Tierra de caballería es esta que visitamos, tierra de blasón, donde todavía las armas esculpidas del solar dicen algo a los ojos del campesino, que torna del monte con la antigua partesana al hombro trocada en dalle segador.

Sobre un peñasco de la montaña se cubren de follaje los muros de una gallarda torre, por cuyas dislocadas piedras trepa la cabra golosa a morder los renuevos de la parietaria; cuéntanse en los contornos y en voz baja misterios de su cárcel subterránea, cerrada ya por los escombros de las bóvedas derrumbadas sobre su boca. ¡Qué de tesoros dice que encerraba! y los encierra todavía, porque si algún codicioso tentó la prueba de llegarse a ellos, tuvo lastimoso e inmediato castigo. No podía tocarlos mano de hombre, porque habían sido precio de sangre como los treinta dineros de Judas; y vedándolos a la avaricia humana, el cielo parecía ponerse de parte de los perseguidos contra sus perseguidores; no reconocía la razón del castigo, y lo que había sonado en la tierra como justicia, era a sus ojos, imposibles de ofuscar, odio y venganza. Pendón partido de blanco y negro, símbolo de paz al hermano, de muerte

al infiel, ondeaba plantado en su almenaje; bandera del templario, del pobre conmilitón de Cristo, que salía a la batalla vestido de tosco hierro, «más cuidadoso», dice San Bernardo, <de poner miedo, que avaricia en el ánimo de su enemigo». La pelea con ellos era cruel y sangrienta, ensañado el sarraceno con no esperar botín de ricas armas y preseas.

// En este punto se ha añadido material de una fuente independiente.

/-- Settles O28: the operand is a register, and `{sae}` takes no exception whatever is masked. -/
theorem saeResult : Obligations.SaeResult := by
  intro pfx e ll reg rm s hw he
  let op := opEvex512Sae pfx e ll reg rm
  let v2 := getZmm s (reg5 e.x e.b rm)
  have hv : readSource op s = .next v2 := rfl
  have hsae : op.form.sae = true := rfl
  obtain ⟨hlow, -, hrip⟩ := retire_completedAs hv
  exact ⟨_, exec_eq_retire rfl hw he hv (unmaskedException_of_sae hsae s v2), hlow, mxcsrAfter_of_sae hsae s v2, hrip⟩

end Sys2Proof.Proofs

/-! ## What an instruction and a step leave unchanged (40_maxps.md R117, R121; 60_exceptions.md R134, R141, R145) -/

namespace Sys2Proof.Proofs

open Sys2Proof.Machine

/-! ### Completion -/

theorem mxcsrAfter_keeps {op : PackedOp} {s : State} {v2 : Vec} {b : Nat} (h : s.mxcsr.getLsbD b = true) :
    (mxcsrAfter op s v2).getLsbD b = true := by
  cases hf : op.form.sae with
  | true => rwa [mxcsrAfter_of_sae hf]
  | false => rw [mxcsrAfter_getLsbD hf, h, Bool.true_or, Bool.true_or]

/-- Settles O31: `retire` writes the destination, MXCSR, `rip` and the draw counter. -/
theorem frameOfCompletion : Obligations.FrameOfCompletion := by
  intro i op s t hp hx
  obtain ⟨-, -, -, v2, -, -, rfl⟩ := exec_next_of_packedOf hp hx
  refine ⟨fun _ => rfl, rfl, rfl, fun _ => rfl, fun _ => rfl, getZmm_retire_ne op s v2, rfl, rfl, rfl, rfl, rfl, rfl, rfl,
    rfl, rfl, rfl, rfl, fun b => mxcsrAfter_getLsbD_of_two_le op s v2, fun b => mxcsrAfter_keeps, ?_⟩
  rw [retire_rip, packedOf_len hp]

/-- Settles O53: the step's instruction is the decoded one, and its completion is `retire`. -/
theorem stepFrame : Obligations.StepFrame := by
  intro s t hstep
  obtain ⟨-, -, i, hi, hx, -⟩ := step_next hstep
  obtain ⟨rest, hdec⟩ := fetch_next hi
  obtain ⟨op, v2, hp, hm, -, -, -, -, rfl⟩ := exec_next hx
  exact ⟨rfl, rfl, rfl, rfl, rfl, rfl, rfl, rfl, rfl, rfl, rfl, rfl, rfl, hm,
    fun b => mxcsrAfter_getLsbD_of_two_le op s v2, fun b => mxcsrAfter_keeps,
    i, rest, op, hdec, hp, getZmm_retire_ne op s v2⟩

/-! ### Faults -/

/-- The flags of an unmasked exception are IE and DE, and none is cleared. -/
theorem simdFaultState_getLsbD_of_two_le (op : PackedOp) (s : State) (v2 : Vec) {b : Nat} (hb : 2 ≤ b) :
    (simdFaultState op s v2).mxcsr.getLsbD b = s.mxcsr.getLsbD b := by
  simp [simdFaultState, BitVec.getLsbD_of_ge _ b hb]

theorem simdFaultState_keeps {op : PackedOp} {s : State} {v2 : Vec} {b : Nat} (h : s.mxcsr.getLsbD b = true) :
    (simdFaultState op s v2).mxcsr.getLsbD b = true := by
  simp only [simdFaultState, BitVec.getLsbD_or, h, Bool.true_or]

/-- A memory operand's fault keeps the state, but for CR2 at a page fault. -/
theorem readSource_fault {op : PackedOp} {s : State} {f : Fault} (h : readSource op s = .fault f) :
    faultState f = s ∨ ∃ a code, f = .pf a code { s with cr2 := a } := by
  cases hsrc : op.src2 with
  | reg n => simp only [readSource, hsrc, reduceCtorEq] at h
  | mem m =>
    rcases readMem_fault ((readSource_mem hsrc s).symm.trans h) with
      ⟨-, rfl | rfl⟩ | ⟨-, rfl⟩ | ⟨-, rfl⟩ | ⟨a, -, rfl⟩
    · exact .inl rfl
    · exact .inl rfl
    · exact .inl rfl
    · exact .inl rfl
    · exact .inr ⟨a, _, rfl⟩

/-- What an instruction's fault does to the state: nothing, CR2 at a page fault, or the flags of an unmasked exception at its
`#XM` or `#UD`. -/
theorem exec_fault {i : Instr} {s : State} {f : Fault} (h : exec i s = .fault f) :
    faultState f = s ∨ (∃ a code, f = .pf a code { s with cr2 := a }) ∨
      ∃ op v2, faultState f = simdFaultState op s v2 ∧ faultVector f = if s.cr4.getLsbD 10 = true then 19 else 6 := by
  cases hp : packedOf i with
  | none =>
    rw [exec_of_packedOf_none hp] at h
    split at h <;> cases h
    exact .inl rfl
  | some op =>
    rw [exec_of_packedOf hp] at h
    rcases execPacked_cases op s with
      ⟨-, hr⟩ | ⟨-, hr⟩ | ⟨-, hr⟩ | ⟨g, hg, hr⟩ | ⟨r, -, hr⟩ | ⟨v2, -, -, hr⟩ | ⟨v2, -, -, hr⟩ <;> rw [hr] at h
    · cases h
    · cases h; exact .inl rfl
    · cases h; exact .inl rfl
    · cases h; exact (readSource_fault hg).imp_right .inl
    · cases h
    · refine .inr (.inr ⟨op, v2, ?_⟩)
      change takeException (if s.cr4.getLsbD 10 = true then .xm else .ud) _ = _ at h
      split at h <;> cases h
      · exact ⟨rfl, (if_pos ‹_›).symm⟩
      · exact ⟨rfl, (if_neg ‹_›).symm⟩
    · cases h

/-- Settles O33: `exec_fault` has three cases. -/
theorem faultFrame : Obligations.FaultFrame := by
  intro i s f hx
  rcases exec_fault hx with h | ⟨a, code, rfl⟩ | ⟨op, v2, h, hvec⟩
  · rw [h]
    exact ⟨rfl, fun _ _ => rfl, fun _ => id, .inl rfl, .inl rfl⟩
  · exact ⟨rfl, fun _ _ => rfl, fun _ => id, .inl rfl, .inr ⟨a, code, rfl⟩⟩
  · rw [h]
    exact ⟨rfl, fun b => simdFaultState_getLsbD_of_two_le op s v2, fun b => simdFaultState_keeps, .inr hvec, .inl rfl⟩

end Sys2Proof.Proofs

/-! ## Exceptions of the step and of the instruction (60_exceptions.md R134, R140 to R143, R153) -/

namespace Sys2Proof.Proofs

open Sys2Proof.Machine Sys2Proof.Safety

/-! ### Before the first code byte -/

/-- In 64-bit mode a fetch breakpoint comes before the fetch (log 25). -/
theorem step_of_fetchBreak {s : State} (hm : inLong64 s = true) (hb : fetchBreak s = true) : step s = .fault (.db s) := by
  rw [step, if_neg (by simp [hm]), if_pos hb]
  rfl

theorem fetchBreak_iff (s : State) :
    fetchBreak s = true ↔ ∃ p ∈ s.breakpoints, p.kind = .fetch ∧ (s.rip - p.addr).toNat < p.len := by
  simp only [fetchBreak, Breakpoint.covers, List.any_eq_true, Bool.and_eq_true, beq_iff_eq, decide_eq_true_eq]

/-- Settles O57. -/
theorem fetchBreakpointRaisesDB : Obligations.FetchBreakpointRaisesDB :=
  fun s p hm hp hkind hcovers => step_of_fetchBreak hm ((fetchBreak_iff s).mpr ⟨p, hp, hkind, hcovers⟩)

/-- Settles O13: no bytes are the beginning of every instruction, so the first byte is a needed one like any later. -/
theorem unreadableCodeByteFaults : Obligations.UnreadableCodeByteFaults := by
  intro s hm hb
  have hfirst := unreadableLaterCodeByte s [] hm hb (by decide) (by simp) rfl
  have hrip : s.rip + BitVec.ofNat 64 ([] : List Byte).length = s.rip := BitVec.add_zero s.rip
  rw [hrip] at hfirst
  obtain ⟨hgp, -, hpf⟩ := hfirst
  exact ⟨hgp, hpf⟩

Y, sin embargo, eran opulentos, opulentos hasta cegar de envidia a príncipes y reyes, que hicieron su despojo condición de la paz y vida de sus estados cristianos; y como el despojo no era fácil por fuerza, uniéronle mañosamente a una sentencia capital; así también se quitaban de delante los testigos y víctimas de su rapacidad y celos; así también se curaban del miedo de sus latentes iras y meditadas venganzas. Pero acaso en más de un paraje, como en Castro, las piedras se derribaron sobre el oro e hicieron estéril la matanza, ocultándoselo a los envidiosos y verdugos.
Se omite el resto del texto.